(Saved data entries)
+ + + + +
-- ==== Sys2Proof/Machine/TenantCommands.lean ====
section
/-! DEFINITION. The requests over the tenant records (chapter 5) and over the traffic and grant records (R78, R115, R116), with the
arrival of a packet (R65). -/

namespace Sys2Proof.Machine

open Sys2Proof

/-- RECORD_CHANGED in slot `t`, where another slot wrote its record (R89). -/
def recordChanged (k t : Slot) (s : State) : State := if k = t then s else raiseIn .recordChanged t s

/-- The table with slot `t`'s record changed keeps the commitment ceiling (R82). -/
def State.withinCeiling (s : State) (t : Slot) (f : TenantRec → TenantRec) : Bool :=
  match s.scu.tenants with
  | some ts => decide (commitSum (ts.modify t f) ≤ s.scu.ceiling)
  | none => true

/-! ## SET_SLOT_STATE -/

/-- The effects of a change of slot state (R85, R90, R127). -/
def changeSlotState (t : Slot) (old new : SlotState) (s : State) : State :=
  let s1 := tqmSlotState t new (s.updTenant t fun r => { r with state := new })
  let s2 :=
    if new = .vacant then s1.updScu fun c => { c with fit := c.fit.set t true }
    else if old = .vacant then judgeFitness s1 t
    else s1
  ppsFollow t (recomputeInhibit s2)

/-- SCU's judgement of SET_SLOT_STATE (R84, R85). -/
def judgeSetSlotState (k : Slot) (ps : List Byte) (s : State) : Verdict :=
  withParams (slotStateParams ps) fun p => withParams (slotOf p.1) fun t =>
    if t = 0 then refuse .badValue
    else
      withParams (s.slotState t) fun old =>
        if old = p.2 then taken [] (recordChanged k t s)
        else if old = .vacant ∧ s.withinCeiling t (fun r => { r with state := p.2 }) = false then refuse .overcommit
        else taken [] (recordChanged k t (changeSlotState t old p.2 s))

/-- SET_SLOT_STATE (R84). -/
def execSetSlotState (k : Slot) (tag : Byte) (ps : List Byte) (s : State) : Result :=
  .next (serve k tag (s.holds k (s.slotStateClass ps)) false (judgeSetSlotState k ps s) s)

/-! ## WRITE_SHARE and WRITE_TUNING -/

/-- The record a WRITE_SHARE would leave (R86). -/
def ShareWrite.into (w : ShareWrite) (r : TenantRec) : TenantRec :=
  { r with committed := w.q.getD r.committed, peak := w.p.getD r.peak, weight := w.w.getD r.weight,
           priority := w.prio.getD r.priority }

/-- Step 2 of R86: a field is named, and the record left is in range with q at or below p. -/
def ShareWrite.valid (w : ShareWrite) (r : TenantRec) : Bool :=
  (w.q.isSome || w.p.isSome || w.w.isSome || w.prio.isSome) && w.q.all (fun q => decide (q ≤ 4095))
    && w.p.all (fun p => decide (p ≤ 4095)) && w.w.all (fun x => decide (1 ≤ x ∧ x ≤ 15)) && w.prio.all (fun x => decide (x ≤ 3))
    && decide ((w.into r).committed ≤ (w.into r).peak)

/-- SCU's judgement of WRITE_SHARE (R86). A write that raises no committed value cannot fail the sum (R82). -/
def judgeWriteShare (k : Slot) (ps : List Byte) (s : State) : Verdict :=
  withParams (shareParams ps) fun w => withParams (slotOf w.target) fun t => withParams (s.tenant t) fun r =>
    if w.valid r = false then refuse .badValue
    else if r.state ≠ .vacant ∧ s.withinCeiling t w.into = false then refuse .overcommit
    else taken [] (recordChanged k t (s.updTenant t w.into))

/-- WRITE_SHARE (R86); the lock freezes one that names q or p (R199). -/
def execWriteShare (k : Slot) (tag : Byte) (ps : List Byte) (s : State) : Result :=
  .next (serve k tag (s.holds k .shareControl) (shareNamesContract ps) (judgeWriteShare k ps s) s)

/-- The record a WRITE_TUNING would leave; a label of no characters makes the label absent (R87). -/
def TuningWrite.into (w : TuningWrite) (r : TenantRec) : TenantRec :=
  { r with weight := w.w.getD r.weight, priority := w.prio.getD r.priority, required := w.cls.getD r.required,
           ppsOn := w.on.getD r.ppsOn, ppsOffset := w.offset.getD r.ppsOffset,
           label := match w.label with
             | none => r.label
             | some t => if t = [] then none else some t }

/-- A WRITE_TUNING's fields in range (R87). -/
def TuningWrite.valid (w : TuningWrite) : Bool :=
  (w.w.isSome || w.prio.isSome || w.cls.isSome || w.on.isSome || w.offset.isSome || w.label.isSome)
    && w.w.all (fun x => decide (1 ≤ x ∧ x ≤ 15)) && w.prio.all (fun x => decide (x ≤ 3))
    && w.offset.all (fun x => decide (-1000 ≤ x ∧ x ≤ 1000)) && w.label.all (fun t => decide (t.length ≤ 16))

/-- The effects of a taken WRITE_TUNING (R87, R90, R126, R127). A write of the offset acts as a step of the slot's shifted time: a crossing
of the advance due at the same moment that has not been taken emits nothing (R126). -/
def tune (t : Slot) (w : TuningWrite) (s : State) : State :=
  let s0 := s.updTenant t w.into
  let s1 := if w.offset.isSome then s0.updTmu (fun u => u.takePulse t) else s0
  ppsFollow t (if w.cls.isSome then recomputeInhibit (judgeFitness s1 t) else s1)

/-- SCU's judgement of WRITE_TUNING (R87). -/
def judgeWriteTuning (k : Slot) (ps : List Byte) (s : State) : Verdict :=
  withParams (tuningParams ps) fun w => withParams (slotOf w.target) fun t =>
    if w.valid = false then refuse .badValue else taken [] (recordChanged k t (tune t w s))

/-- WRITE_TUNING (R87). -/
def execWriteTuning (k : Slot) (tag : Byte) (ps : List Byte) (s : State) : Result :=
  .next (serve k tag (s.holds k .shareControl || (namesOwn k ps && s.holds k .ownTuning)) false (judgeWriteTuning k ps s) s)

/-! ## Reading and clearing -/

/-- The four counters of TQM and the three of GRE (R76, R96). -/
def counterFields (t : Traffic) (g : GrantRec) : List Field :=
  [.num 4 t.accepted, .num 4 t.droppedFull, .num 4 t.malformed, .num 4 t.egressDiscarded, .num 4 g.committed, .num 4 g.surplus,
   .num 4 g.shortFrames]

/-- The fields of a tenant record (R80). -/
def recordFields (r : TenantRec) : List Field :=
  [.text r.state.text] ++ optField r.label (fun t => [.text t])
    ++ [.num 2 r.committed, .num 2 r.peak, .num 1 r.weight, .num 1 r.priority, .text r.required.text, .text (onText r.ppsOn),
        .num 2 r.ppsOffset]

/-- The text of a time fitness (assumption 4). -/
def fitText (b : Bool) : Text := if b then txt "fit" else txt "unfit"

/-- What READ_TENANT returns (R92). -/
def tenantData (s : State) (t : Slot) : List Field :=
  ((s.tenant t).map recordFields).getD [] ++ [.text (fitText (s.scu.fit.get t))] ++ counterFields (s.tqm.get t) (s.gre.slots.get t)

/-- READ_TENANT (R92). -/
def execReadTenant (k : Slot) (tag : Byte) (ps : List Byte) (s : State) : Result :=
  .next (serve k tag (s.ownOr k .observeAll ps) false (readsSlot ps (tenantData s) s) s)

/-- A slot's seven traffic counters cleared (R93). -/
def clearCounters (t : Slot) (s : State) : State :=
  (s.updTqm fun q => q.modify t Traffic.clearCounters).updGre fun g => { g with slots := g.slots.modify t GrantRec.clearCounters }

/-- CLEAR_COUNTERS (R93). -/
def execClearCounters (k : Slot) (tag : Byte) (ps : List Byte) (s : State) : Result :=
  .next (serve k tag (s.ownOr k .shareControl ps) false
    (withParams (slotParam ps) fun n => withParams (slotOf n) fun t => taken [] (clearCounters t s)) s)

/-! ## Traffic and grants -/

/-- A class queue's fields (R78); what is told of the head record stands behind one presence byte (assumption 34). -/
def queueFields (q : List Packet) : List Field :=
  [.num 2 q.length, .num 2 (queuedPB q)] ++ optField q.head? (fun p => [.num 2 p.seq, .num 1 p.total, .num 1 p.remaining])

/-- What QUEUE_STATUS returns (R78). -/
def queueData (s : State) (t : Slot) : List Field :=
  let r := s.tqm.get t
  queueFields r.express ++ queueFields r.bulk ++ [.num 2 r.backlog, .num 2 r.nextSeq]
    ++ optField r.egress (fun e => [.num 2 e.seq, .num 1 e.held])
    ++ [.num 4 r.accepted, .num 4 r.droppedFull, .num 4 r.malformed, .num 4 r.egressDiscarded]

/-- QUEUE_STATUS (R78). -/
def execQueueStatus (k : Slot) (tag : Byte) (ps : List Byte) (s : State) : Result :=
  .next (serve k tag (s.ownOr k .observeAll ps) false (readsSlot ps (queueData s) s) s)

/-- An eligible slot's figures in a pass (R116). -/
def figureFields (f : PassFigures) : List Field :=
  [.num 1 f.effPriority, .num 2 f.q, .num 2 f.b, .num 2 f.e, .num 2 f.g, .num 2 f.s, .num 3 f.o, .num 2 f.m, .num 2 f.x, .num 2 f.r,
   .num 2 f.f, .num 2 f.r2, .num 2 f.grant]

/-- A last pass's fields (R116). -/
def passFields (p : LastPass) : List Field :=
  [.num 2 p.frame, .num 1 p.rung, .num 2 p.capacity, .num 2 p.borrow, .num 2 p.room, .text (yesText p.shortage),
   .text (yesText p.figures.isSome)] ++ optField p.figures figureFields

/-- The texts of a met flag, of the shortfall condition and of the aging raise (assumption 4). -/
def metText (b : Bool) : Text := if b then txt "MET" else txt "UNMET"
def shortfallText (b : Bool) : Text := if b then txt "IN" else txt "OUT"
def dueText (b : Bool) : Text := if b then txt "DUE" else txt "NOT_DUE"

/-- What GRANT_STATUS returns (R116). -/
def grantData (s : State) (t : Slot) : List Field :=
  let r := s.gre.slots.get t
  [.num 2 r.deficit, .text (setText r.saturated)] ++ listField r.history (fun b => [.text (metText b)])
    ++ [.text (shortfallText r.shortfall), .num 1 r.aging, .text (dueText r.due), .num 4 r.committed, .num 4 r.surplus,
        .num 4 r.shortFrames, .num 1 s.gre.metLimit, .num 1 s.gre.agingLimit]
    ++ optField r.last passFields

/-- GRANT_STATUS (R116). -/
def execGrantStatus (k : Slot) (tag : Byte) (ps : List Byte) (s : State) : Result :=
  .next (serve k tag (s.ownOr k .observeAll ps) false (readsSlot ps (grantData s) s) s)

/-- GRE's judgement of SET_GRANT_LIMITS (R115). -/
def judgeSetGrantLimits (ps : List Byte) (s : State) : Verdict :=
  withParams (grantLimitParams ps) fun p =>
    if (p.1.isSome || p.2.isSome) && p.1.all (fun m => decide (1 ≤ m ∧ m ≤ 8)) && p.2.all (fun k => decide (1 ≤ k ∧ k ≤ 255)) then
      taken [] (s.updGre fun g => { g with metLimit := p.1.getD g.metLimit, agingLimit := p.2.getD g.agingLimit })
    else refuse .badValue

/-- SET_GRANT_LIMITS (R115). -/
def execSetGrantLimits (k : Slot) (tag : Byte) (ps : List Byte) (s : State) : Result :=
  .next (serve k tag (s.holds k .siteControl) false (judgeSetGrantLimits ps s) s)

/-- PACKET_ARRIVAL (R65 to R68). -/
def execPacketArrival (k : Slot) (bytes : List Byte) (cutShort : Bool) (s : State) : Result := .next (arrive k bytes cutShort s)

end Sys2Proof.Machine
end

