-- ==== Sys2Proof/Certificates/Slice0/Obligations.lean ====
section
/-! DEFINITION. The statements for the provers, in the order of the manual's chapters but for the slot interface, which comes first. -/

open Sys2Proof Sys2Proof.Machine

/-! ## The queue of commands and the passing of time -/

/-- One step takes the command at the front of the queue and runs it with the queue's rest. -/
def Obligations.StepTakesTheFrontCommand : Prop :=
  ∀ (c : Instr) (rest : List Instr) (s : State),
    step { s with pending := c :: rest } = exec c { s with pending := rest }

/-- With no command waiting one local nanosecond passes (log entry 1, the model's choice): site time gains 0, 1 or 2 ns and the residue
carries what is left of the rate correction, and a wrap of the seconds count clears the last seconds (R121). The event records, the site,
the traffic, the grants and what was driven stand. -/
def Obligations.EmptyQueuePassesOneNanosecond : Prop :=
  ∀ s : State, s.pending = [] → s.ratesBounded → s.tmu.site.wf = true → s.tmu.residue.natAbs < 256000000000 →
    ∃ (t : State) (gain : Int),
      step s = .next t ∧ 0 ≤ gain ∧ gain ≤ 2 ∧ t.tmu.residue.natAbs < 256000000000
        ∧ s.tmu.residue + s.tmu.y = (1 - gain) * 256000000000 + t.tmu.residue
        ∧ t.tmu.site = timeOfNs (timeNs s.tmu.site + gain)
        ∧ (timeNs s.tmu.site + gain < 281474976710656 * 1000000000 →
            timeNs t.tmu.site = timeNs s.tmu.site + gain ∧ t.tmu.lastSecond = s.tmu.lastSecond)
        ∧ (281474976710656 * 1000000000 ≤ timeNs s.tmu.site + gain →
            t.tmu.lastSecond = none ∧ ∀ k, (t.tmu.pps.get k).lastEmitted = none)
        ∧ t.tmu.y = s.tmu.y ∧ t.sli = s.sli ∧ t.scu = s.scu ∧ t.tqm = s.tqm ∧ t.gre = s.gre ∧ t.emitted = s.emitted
+ + + + +
**Exercise prompt:** Please give a word-for-word repetition of the lines from the one containing "s.tmu.site + gain →" through the last line of the data above, including both, and nothing besides.

**Problem solution:**
        ∧ (281474976710656 * 1000000000 ≤ timeNs s.tmu.site + gain →
            t.tmu.lastSecond = none ∧ ∀ k, (t.tmu.pps.get k).lastEmitted = none)
        ∧ t.tmu.y = s.tmu.y ∧ t.sli = s.sli ∧ t.scu = s.scu ∧ t.tqm = s.tqm ∧ t.gre = s.gre ∧ t.emitted = s.emitted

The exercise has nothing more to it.